The interaction between Pumilio and GLD2 was examined by a co-precipitation assay of oocytes overexpressing recombinant Pumilio and GLD2 proteins, because the anti-GLD2 antibody used in this study was not available for IP. GST pulldown and anti-T7 IP from immature and mature oocytes overexpressing T7-GLD2 and GST-Pum1 or GST-Pum2 showed that the pulldown samples contained T7-GLD2 and that the anti-T7 immunoprecipitates contained GST-Pum1 and GST-Pum2 (Fig. 5, E and F). These results revealed that Pum1 and Pum2 interacted with GLD2 in immature and mature oocytes. The interaction of T7-GLD2 with GST-Pum1 or GST-Pum2 was not affected by RNase (Fig. 5, G and H), indicating direct binding of proteins. The interaction between Pumilio and GLD2 was not detected in a previous report (6), in which GST or HA was used to tag GLD2, instead of T7 used in this study.

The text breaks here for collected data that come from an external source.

-- ==== Sys2Proof/Laws/State.lean ====
section
/-! SUPPORT. What each update of the state leaves in each field. -/

namespace Sys2Proof.Machine

open Sys2Proof

@[simp] theorem setGroup_pkg (s : State) (k : Nat) (g : Grp) : (setGroup s k g).pkg = s.pkg := rfl
@[simp] theorem setGroup_cycle (s : State) (k : Nat) (g : Grp) : (setGroup s k g).cycle = s.cycle := rfl
@[simp] theorem setGroup_gts3 (s : State) (k : Nat) (g : Grp) : (setGroup s k g).gts3 = s.gts3 := rfl
@[simp] theorem setGroup_dies (s : State) (k : Nat) (g : Grp) : (setGroup s k g).dies = s.dies := rfl
@[simp] theorem setGroup_cores (s : State) (k : Nat) (g : Grp) : (setGroup s k g).cores = s.cores := rfl
@[simp] theorem setGroup_groups (s : State) (k : Nat) (g : Grp) : (setGroup s k g).groups = tabPut s.groups k g := rfl
@[simp] theorem setGroup_teams (s : State) (k : Nat) (g : Grp) : (setGroup s k g).teams = s.teams := rfl
@[simp] theorem setGroup_grids (s : State) (k : Nat) (g : Grp) : (setGroup s k g).grids = s.grids := rfl
@[simp] theorem setGroup_reqs (s : State) (k : Nat) (g : Grp) : (setGroup s k g).reqs = s.reqs := rfl
@[simp] theorem setGroup_ctxs (s : State) (k : Nat) (g : Grp) : (setGroup s k g).ctxs = s.ctxs := rfl
@[simp] theorem setGroup_parts (s : State) (k : Nat) (g : Grp) : (setGroup s k g).parts = s.parts := rfl
@[simp] theorem setGroup_vfs (s : State) (k : Nat) (g : Grp) : (setGroup s k g).vfs = s.vfs := rfl
@[simp] theorem setGroup_mem (s : State) (k : Nat) (g : Grp) : (setGroup s k g).mem = s.mem := rfl
@[simp] theorem setGroup_lines (s : State) (k : Nat) (g : Grp) : (setGroup s k g).lines = s.lines := rfl
@[simp] theorem setGroup_wins (s : State) (k : Nat) (g : Grp) : (setGroup s k g).wins = s.wins := rfl
@[simp] theorem setGroup_tlb (s : State) (k : Nat) (g : Grp) : (setGroup s k g).tlb = s.tlb := rfl
@[simp] theorem setGroup_accs (s : State) (k : Nat) (g : Grp) : (setGroup s k g).accs = s.accs := rfl
@[simp] theorem setGroup_ops (s : State) (k : Nat) (g : Grp) : (setGroup s k g).ops = s.ops := rfl
@[simp] theorem setGroup_msgs (s : State) (k : Nat) (g : Grp) : (setGroup s k g).msgs = s.msgs := rfl
@[simp] theorem setGroup_waits (s : State) (k : Nat) (g : Grp) : (setGroup s k g).waits = s.waits := rfl
@[simp] theorem setGroup_wqs (s : State) (k : Nat) (g : Grp) : (setGroup s k g).wqs = s.wqs := rfl
@[simp] theorem setGroup_medias (s : State) (k : Nat) (g : Grp) : (setGroup s k g).medias = s.medias := rfl
@[simp] theorem setGroup_links (s : State) (k : Nat) (g : Grp) : (setGroup s k g).links = s.links := rfl
@[simp] theorem setGroup_agenda (s : State) (k : Nat) (g : Grp) : (setGroup s k g).agenda = s.agenda := rfl
@[simp] theorem setGroup_cur (s : State) (k : Nat) (g : Grp) : (setGroup s k g).cur = s.cur := rfl
@[simp] theorem setGroup_serial (s : State) (k : Nat) (g : Grp) : (setGroup s k g).serial = s.serial := rfl
@[simp] theorem setGroup_free (s : State) (k : Nat) (g : Grp) : (setGroup s k g).free = s.free := rfl
@[simp] theorem setGroup_walks (s : State) (k : Nat) (g : Grp) : (setGroup s k g).walks = s.walks := rfl
@[simp] theorem setGroup_raised (s : State) (k : Nat) (g : Grp) : (setGroup s k g).raised = s.raised := rfl
@[simp] theorem setGroup_peers (s : State) (k : Nat) (g : Grp) : (setGroup s k g).peers = s.peers := rfl
@[simp] theorem setGroup_fars (s : State) (k : Nat) (g : Grp) : (setGroup s k g).fars = s.fars := rfl
@[simp] theorem setGroup_inbox (s : State) (k : Nat) (g : Grp) : (setGroup s k g).inbox = s.inbox := rfl
@[simp] theorem setGroup_issued (s : State) (k : Nat) (g : Grp) : (setGroup s k g).issued = s.issued := rfl
@[simp] theorem setGroup_barEvents (s : State) (k : Nat) (g : Grp) : (setGroup s k g).barEvents = s.barEvents := rfl
@[simp] theorem setGroup_barDue (s : State) (k : Nat) (g : Grp) : (setGroup s k g).barDue = s.barDue := rfl
@[simp] theorem setGroup_sub (s : State) (k : Nat) (g : Grp) : (setGroup s k g).sub = s.sub := rfl
@[simp] theorem setGroup_posted (s : State) (k : Nat) (g : Grp) : (setGroup s k g).posted = s.posted := rfl
@[simp] theorem setGroup_later (s : State) (k : Nat) (g : Grp) : (setGroup s k g).later = s.later := rfl

@[simp] theorem updGroup_pkg (s : State) (k : Nat) (f : Grp → Grp) : (updGroup s k f).pkg = s.pkg := rfl
@[simp] theorem updGroup_cycle (s : State) (k : Nat) (f : Grp → Grp) : (updGroup s k f).cycle = s.cycle := rfl
@[simp] theorem updGroup_gts3 (s : State) (k : Nat) (f : Grp → Grp) : (updGroup s k f).gts3 = s.gts3 := rfl
@[simp] theorem updGroup_dies (s : State) (k : Nat) (f : Grp → Grp) : (updGroup s k f).dies = s.dies := rfl
@[simp] theorem updGroup_cores (s : State) (k : Nat) (f : Grp → Grp) : (updGroup s k f).cores = s.cores := rfl
@[simp] theorem updGroup_groups (s : State) (k : Nat) (f : Grp → Grp) : (updGroup s k f).groups = tabUpd s.groups k f := rfl
@[simp] theorem updGroup_teams (s : State) (k : Nat) (f : Grp → Grp) : (updGroup s k f).teams = s.teams := rfl
@[simp] theorem updGroup_grids (s : State) (k : Nat) (f : Grp → Grp) : (updGroup s k f).grids = s.grids := rfl
@[simp] theorem updGroup_reqs (s : State) (k : Nat) (f : Grp → Grp) : (updGroup s k f).reqs = s.reqs := rfl
@[simp] theorem updGroup_ctxs (s : State) (k : Nat) (f : Grp → Grp) : (updGroup s k f).ctxs = s.ctxs := rfl
@[simp] theorem updGroup_parts (s : State) (k : Nat) (f : Grp → Grp) : (updGroup s k f).parts = s.parts := rfl
@[simp] theorem updGroup_vfs (s : State) (k : Nat) (f : Grp → Grp) : (updGroup s k f).vfs = s.vfs := rfl
@[simp] theorem updGroup_mem (s : State) (k : Nat) (f : Grp → Grp) : (updGroup s k f).mem = s.mem := rfl
@[simp] theorem updGroup_lines (s : State) (k : Nat) (f : Grp → Grp) : (updGroup s k f).lines = s.lines := rfl
@[simp] theorem updGroup_wins (s : State) (k : Nat) (f : Grp → Grp) : (updGroup s k f).wins = s.wins := rfl
@[simp] theorem updGroup_tlb (s : State) (k : Nat) (f : Grp → Grp) : (updGroup s k f).tlb = s.tlb := rfl
@[simp] theorem updGroup_accs (s : State) (k : Nat) (f : Grp → Grp) : (updGroup s k f).accs = s.accs := rfl
@[simp] theorem updGroup_ops (s : State) (k : Nat) (f : Grp → Grp) : (updGroup s k f).ops = s.ops := rfl
@[simp] theorem updGroup_msgs (s : State) (k : Nat) (f : Grp → Grp) : (updGroup s k f).msgs = s.msgs := rfl
@[simp] theorem updGroup_waits (s : State) (k : Nat) (f : Grp → Grp) : (updGroup s k f).waits = s.waits := rfl
@[simp] theorem updGroup_wqs (s : State) (k : Nat) (f : Grp → Grp) : (updGroup s k f).wqs = s.wqs := rfl
@[simp] theorem updGroup_medias (s : State) (k : Nat) (f : Grp → Grp) : (updGroup s k f).medias = s.medias := rfl
@[simp] theorem updGroup_links (s : State) (k : Nat) (f : Grp → Grp) : (updGroup s k f).links = s.links := rfl
@[simp] theorem updGroup_agenda (s : State) (k : Nat) (f : Grp → Grp) : (updGroup s k f).agenda = s.agenda := rfl
@[simp] theorem updGroup_cur (s : State) (k : Nat) (f : Grp → Grp) : (updGroup s k f).cur = s.cur := rfl
@[simp] theorem updGroup_serial (s : State) (k : Nat) (f : Grp → Grp) : (updGroup s k f).serial = s.serial := rfl
@[simp] theorem updGroup_free (s : State) (k : Nat) (f : Grp → Grp) : (updGroup s k f).free = s.free := rfl
@[simp] theorem updGroup_walks (s : State) (k : Nat) (f : Grp → Grp) : (updGroup s k f).walks = s.walks := rfl
@[simp] theorem updGroup_raised (s : State) (k : Nat) (f : Grp → Grp) : (updGroup s k f).raised = s.raised := rfl
@[simp] theorem updGroup_peers (s : State) (k : Nat) (f : Grp → Grp) : (updGroup s k f).peers = s.peers := rfl
@[simp] theorem updGroup_fars (s : State) (k : Nat) (f : Grp → Grp) : (updGroup s k f).fars = s.fars := rfl
@[simp] theorem updGroup_inbox (s : State) (k : Nat) (f : Grp → Grp) : (updGroup s k f).inbox = s.inbox := rfl
@[simp] theorem updGroup_issued (s : State) (k : Nat) (f : Grp → Grp) : (updGroup s k f).issued = s.issued := rfl
@[simp] theorem updGroup_barEvents (s : State) (k : Nat) (f : Grp → Grp) : (updGroup s k f).barEvents = s.barEvents := rfl
@[simp] theorem updGroup_barDue (s : State) (k : Nat) (f : Grp → Grp) : (updGroup s k f).barDue = s.barDue := rfl
@[simp] theorem updGroup_sub (s : State) (k : Nat) (f : Grp → Grp) : (updGroup s k f).sub = s.sub := rfl
@[simp] theorem updGroup_posted (s : State) (k : Nat) (f : Grp → Grp) : (updGroup s k f).posted = s.posted := rfl
@[simp] theorem updGroup_later (s : State) (k : Nat) (f : Grp → Grp) : (updGroup s k f).later = s.later := rfl

@[simp] theorem setCtx_pkg (s : State) (k : Nat) (c : Ctx) : (setCtx s k c).pkg = s.pkg := rfl
@[simp] theorem setCtx_cycle (s : State) (k : Nat) (c : Ctx) : (setCtx s k c).cycle = s.cycle := rfl
@[simp] theorem setCtx_gts3 (s : State) (k : Nat) (c : Ctx) : (setCtx s k c).gts3 = s.gts3 := rfl
@[simp] theorem setCtx_dies (s : State) (k : Nat) (c : Ctx) : (setCtx s k c).dies = s.dies := rfl
@[simp] theorem setCtx_cores (s : State) (k : Nat) (c : Ctx) : (setCtx s k c).cores = s.cores := rfl
@[simp] theorem setCtx_groups (s : State) (k : Nat) (c : Ctx) : (setCtx s k c).groups = s.groups := rfl
@[simp] theorem setCtx_teams (s : State) (k : Nat) (c : Ctx) : (setCtx s k c).teams = s.teams := rfl
@[simp] theorem setCtx_grids (s : State) (k : Nat) (c : Ctx) : (setCtx s k c).grids = s.grids := rfl
@[simp] theorem setCtx_reqs (s : State) (k : Nat) (c : Ctx) : (setCtx s k c).reqs = s.reqs := rfl
@[simp] theorem setCtx_ctxs (s : State) (k : Nat) (c : Ctx) : (setCtx s k c).ctxs = tabPut s.ctxs k c := rfl
@[simp] theorem setCtx_parts (s : State) (k : Nat) (c : Ctx) : (setCtx s k c).parts = s.parts := rfl
@[simp] theorem setCtx_vfs (s : State) (k : Nat) (c : Ctx) : (setCtx s k c).vfs = s.vfs := rfl
@[simp] theorem setCtx_mem (s : State) (k : Nat) (c : Ctx) : (setCtx s k c).mem = s.mem := rfl
@[simp] theorem setCtx_lines (s : State) (k : Nat) (c : Ctx) : (setCtx s k c).lines = s.lines := rfl
@[simp] theorem setCtx_wins (s : State) (k : Nat) (c : Ctx) : (setCtx s k c).wins = s.wins := rfl
@[simp] theorem setCtx_tlb (s : State) (k : Nat) (c : Ctx) : (setCtx s k c).tlb = s.tlb := rfl
@[simp] theorem setCtx_accs (s : State) (k : Nat) (c : Ctx) : (setCtx s k c).accs = s.accs := rfl
@[simp] theorem setCtx_ops (s : State) (k : Nat) (c : Ctx) : (setCtx s k c).ops = s.ops := rfl
@[simp] theorem setCtx_msgs (s : State) (k : Nat) (c : Ctx) : (setCtx s k c).msgs = s.msgs := rfl
@[simp] theorem setCtx_waits (s : State) (k : Nat) (c : Ctx) : (setCtx s k c).waits = s.waits := rfl
@[simp] theorem setCtx_wqs (s : State) (k : Nat) (c : Ctx) : (setCtx s k c).wqs = s.wqs := rfl
@[simp] theorem setCtx_medias (s : State) (k : Nat) (c : Ctx) : (setCtx s k c).medias = s.medias := rfl
@[simp] theorem setCtx_links (s : State) (k : Nat) (c : Ctx) : (setCtx s k c).links = s.links := rfl
@[simp] theorem setCtx_agenda (s : State) (k : Nat) (c : Ctx) : (setCtx s k c).agenda = s.agenda := rfl
@[simp] theorem setCtx_cur (s : State) (k : Nat) (c : Ctx) : (setCtx s k c).cur = s.cur := rfl
@[simp] theorem setCtx_serial (s : State) (k : Nat) (c : Ctx) : (setCtx s k c).serial = s.serial := rfl
@[simp] theorem setCtx_free (s : State) (k : Nat) (c : Ctx) : (setCtx s k c).free = s.free := rfl
@[simp] theorem setCtx_walks (s : State) (k : Nat) (c : Ctx) : (setCtx s k c).walks = s.walks := rfl
@[simp] theorem setCtx_raised (s : State) (k : Nat) (c : Ctx) : (setCtx s k c).raised = s.raised := rfl
@[simp] theorem setCtx_peers (s : State) (k : Nat) (c : Ctx) : (setCtx s k c).peers = s.peers := rfl
@[simp] theorem setCtx_fars (s : State) (k : Nat) (c : Ctx) : (setCtx s k c).fars = s.fars := rfl
@[simp] theorem setCtx_inbox (s : State) (k : Nat) (c : Ctx) : (setCtx s k c).inbox = s.inbox := rfl
@[simp] theorem setCtx_issued (s : State) (k : Nat) (c : Ctx) : (setCtx s k c).issued = s.issued := rfl
@[simp] theorem setCtx_barEvents (s : State) (k : Nat) (c : Ctx) : (setCtx s k c).barEvents = s.barEvents := rfl
@[simp] theorem setCtx_barDue (s : State) (k : Nat) (c : Ctx) : (setCtx s k c).barDue = s.barDue := rfl
@[simp] theorem setCtx_sub (s : State) (k : Nat) (c : Ctx) : (setCtx s k c).sub = s.sub := rfl
@[simp] theorem setCtx_posted (s : State) (k : Nat) (c : Ctx) : (setCtx s k c).posted = s.posted := rfl
@[simp] theorem setCtx_later (s : State) (k : Nat) (c : Ctx) : (setCtx s k c).later = s.later := rfl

Pum1, CPEB, PARN, and GLD2 Residing on Cyclin B1 mRNA

We found that Pum1 and Pum2 retain interaction with PARN and GLD2 even in mature oocytes (Fig. 5, A–H). However, this situation seems to conflict with a model showing that PARN is dissociated from the translation control machinery during oocyte maturation (29). Because GST pulldown and co-IP assays are unable to distinguish the complex residing on a specific mRNA from those on other mRNAs, we specifically examined the complex of Pum1, CPEB, PARN, and GLD2 on cyclin B1 mRNA by IP/RT-PCR, in which anti-Pum1N, anti-CPEB, or anti-PARN immunoprecipitates from immature and mature oocytes (Fig. 5I) and anti-T7 immunoprecipitates from oocytes overexpressing T7-GLD2 (Fig. 5J) were subjected to RT-RCR for cyclin B1 mRNA. Except for the anti-CPEB immunoprecipitate from mature oocytes, cyclin B1 mRNA was detected in all of the immunoprecipitates, indicating that the complex of Pum1, CPEB, PARN, and GLD2 exists on cyclin B1 mRNA in immature oocytes but that CPEB is removed from the mRNA (probably by its destruction) during oocyte maturation.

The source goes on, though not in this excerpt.